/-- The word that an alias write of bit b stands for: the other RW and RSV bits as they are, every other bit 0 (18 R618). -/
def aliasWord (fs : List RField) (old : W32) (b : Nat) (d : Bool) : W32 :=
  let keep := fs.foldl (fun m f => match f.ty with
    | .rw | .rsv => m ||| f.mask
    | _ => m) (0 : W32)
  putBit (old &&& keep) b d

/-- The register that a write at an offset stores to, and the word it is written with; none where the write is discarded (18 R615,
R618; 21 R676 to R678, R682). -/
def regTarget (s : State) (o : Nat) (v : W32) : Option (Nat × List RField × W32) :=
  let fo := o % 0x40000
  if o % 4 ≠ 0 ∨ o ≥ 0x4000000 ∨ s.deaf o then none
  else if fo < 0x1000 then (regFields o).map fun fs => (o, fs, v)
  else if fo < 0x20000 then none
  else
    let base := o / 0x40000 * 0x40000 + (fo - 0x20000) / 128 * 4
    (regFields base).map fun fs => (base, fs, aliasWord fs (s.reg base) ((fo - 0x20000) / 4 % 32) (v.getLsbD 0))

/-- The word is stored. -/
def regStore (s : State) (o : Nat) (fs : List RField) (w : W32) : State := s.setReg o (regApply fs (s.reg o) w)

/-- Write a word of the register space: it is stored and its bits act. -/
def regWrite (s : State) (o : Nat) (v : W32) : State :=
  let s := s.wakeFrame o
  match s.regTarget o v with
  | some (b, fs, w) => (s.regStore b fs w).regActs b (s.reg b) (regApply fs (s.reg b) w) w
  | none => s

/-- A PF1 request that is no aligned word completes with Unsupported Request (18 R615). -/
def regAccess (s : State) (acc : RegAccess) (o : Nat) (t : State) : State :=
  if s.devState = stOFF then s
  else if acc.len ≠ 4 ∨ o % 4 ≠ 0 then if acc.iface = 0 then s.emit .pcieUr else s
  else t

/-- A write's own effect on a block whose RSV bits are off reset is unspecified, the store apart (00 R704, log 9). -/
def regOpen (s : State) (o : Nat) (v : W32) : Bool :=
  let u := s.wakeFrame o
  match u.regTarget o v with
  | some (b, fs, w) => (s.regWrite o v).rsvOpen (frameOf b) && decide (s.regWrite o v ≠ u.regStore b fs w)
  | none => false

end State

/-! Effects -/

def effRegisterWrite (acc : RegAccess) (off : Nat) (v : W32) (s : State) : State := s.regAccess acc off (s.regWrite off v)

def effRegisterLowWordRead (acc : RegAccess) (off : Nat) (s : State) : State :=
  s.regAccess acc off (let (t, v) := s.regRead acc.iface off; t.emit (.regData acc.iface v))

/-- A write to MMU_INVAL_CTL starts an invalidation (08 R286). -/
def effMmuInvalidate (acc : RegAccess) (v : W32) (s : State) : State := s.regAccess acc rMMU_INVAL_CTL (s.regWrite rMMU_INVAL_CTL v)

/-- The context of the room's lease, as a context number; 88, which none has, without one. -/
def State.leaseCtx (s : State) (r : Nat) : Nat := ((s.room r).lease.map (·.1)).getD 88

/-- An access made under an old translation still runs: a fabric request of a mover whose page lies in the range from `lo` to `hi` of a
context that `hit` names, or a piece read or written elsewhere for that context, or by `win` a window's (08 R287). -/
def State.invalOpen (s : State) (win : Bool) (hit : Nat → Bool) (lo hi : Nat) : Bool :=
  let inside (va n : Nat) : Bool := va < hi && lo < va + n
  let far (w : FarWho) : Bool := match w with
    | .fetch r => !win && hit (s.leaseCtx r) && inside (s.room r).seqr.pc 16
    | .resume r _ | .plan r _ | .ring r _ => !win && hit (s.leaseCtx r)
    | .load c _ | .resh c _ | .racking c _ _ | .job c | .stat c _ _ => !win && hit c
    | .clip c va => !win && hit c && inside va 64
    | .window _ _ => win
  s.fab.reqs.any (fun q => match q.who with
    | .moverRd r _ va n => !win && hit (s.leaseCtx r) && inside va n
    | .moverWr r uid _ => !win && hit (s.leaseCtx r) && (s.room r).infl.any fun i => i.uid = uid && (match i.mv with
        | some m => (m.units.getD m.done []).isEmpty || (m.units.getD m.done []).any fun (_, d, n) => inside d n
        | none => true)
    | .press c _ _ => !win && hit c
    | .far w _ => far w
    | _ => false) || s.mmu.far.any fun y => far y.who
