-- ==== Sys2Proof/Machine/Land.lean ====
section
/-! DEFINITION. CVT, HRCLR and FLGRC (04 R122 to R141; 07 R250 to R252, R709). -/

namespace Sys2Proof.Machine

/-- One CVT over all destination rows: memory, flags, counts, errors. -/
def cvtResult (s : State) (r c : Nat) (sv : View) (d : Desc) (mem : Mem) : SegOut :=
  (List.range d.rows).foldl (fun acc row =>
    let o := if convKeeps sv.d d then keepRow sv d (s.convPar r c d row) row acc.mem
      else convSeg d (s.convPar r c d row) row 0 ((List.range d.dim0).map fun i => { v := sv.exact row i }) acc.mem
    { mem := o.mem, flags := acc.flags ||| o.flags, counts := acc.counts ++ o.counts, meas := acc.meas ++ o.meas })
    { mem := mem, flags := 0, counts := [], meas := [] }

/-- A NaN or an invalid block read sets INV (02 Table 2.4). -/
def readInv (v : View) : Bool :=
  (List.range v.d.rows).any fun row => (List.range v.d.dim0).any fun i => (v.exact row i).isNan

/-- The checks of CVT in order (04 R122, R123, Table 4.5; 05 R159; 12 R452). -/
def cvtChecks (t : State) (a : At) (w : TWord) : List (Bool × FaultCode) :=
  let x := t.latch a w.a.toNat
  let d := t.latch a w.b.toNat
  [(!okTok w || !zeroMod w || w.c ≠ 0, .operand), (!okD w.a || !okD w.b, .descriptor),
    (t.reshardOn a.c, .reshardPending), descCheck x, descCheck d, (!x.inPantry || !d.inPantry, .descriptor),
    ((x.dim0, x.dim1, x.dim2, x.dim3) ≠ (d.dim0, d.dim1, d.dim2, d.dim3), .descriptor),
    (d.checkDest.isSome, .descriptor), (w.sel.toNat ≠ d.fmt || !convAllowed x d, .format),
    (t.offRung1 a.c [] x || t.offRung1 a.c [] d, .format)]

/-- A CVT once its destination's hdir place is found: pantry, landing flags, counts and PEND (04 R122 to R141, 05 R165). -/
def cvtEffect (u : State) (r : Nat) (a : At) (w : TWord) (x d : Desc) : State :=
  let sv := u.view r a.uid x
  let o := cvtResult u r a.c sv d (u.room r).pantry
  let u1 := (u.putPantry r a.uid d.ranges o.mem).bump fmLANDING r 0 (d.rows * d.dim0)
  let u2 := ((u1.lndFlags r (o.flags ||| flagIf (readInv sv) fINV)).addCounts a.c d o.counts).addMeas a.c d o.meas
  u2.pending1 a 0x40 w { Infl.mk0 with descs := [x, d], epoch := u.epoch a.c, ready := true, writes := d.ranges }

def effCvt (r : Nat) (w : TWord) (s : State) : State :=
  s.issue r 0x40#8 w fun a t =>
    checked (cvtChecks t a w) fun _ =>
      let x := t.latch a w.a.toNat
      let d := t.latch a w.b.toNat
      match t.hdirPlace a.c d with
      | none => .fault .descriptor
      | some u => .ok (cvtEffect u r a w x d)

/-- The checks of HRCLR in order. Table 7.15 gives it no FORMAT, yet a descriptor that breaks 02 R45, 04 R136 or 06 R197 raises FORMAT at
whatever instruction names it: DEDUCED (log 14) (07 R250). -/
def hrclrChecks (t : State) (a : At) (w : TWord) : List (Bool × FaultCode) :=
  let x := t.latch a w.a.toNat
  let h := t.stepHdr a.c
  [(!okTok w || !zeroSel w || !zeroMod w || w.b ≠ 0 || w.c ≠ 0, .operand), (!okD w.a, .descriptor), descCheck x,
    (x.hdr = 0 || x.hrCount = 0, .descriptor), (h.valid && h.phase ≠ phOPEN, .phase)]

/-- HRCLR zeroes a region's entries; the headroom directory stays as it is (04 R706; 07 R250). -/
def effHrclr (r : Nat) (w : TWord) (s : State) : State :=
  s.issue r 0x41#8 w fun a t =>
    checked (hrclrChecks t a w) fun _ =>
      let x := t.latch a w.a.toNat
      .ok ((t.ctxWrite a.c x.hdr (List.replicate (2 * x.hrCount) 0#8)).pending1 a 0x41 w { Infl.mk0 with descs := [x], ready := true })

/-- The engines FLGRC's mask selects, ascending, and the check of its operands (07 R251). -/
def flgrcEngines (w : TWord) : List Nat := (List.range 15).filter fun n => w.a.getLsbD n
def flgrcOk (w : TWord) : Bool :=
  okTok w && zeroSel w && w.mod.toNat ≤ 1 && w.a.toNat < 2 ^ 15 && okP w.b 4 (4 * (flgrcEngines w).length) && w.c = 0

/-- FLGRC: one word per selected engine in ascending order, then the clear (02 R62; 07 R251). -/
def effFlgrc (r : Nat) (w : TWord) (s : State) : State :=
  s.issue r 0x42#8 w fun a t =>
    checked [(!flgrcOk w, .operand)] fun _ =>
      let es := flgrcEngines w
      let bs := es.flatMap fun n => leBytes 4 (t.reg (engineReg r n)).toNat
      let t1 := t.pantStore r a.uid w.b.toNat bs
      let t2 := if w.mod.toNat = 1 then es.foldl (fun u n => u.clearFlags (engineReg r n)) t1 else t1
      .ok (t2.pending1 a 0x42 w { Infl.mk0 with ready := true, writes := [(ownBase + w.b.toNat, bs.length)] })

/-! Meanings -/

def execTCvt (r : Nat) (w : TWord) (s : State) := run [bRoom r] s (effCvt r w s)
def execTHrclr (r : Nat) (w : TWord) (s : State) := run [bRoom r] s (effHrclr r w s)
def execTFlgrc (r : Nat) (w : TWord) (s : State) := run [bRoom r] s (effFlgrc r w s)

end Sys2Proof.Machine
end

#####

Your answer must be the data above, copied exactly from its first line through the line containing "(18 R615). -/", and nothing more.

/-- The word that an alias write of bit b stands for: the other RW and RSV bits as they are, every other bit 0 (18 R618). -/
def aliasWord (fs : List RField) (old : W32) (b : Nat) (d : Bool) : W32 :=
  let keep := fs.foldl (fun m f => match f.ty with
    | .rw | .rsv => m ||| f.mask
    | _ => m) (0 : W32)
  putBit (old &&& keep) b d

/-- The register that a write at an offset stores to, and the word it is written with; none where the write is discarded (18 R615,
R618; 21 R676 to R678, R682). -/
def regTarget (s : State) (o : Nat) (v : W32) : Option (Nat × List RField × W32) :=
  let fo := o % 0x40000
  if o % 4 ≠ 0 ∨ o ≥ 0x4000000 ∨ s.deaf o then none
  else if fo < 0x1000 then (regFields o).map fun fs => (o, fs, v)
  else if fo < 0x20000 then none
  else
    let base := o / 0x40000 * 0x40000 + (fo - 0x20000) / 128 * 4
    (regFields base).map fun fs => (base, fs, aliasWord fs (s.reg base) ((fo - 0x20000) / 4 % 32) (v.getLsbD 0))

/-- The word is stored. -/
def regStore (s : State) (o : Nat) (fs : List RField) (w : W32) : State := s.setReg o (regApply fs (s.reg o) w)

/-- Write a word of the register space: it is stored and its bits act. -/
def regWrite (s : State) (o : Nat) (v : W32) : State :=
  let s := s.wakeFrame o
  match s.regTarget o v with
  | some (b, fs, w) => (s.regStore b fs w).regActs b (s.reg b) (regApply fs (s.reg b) w) w
  | none => s

/-- A PF1 request that is no aligned word completes with Unsupported Request (18 R615). -/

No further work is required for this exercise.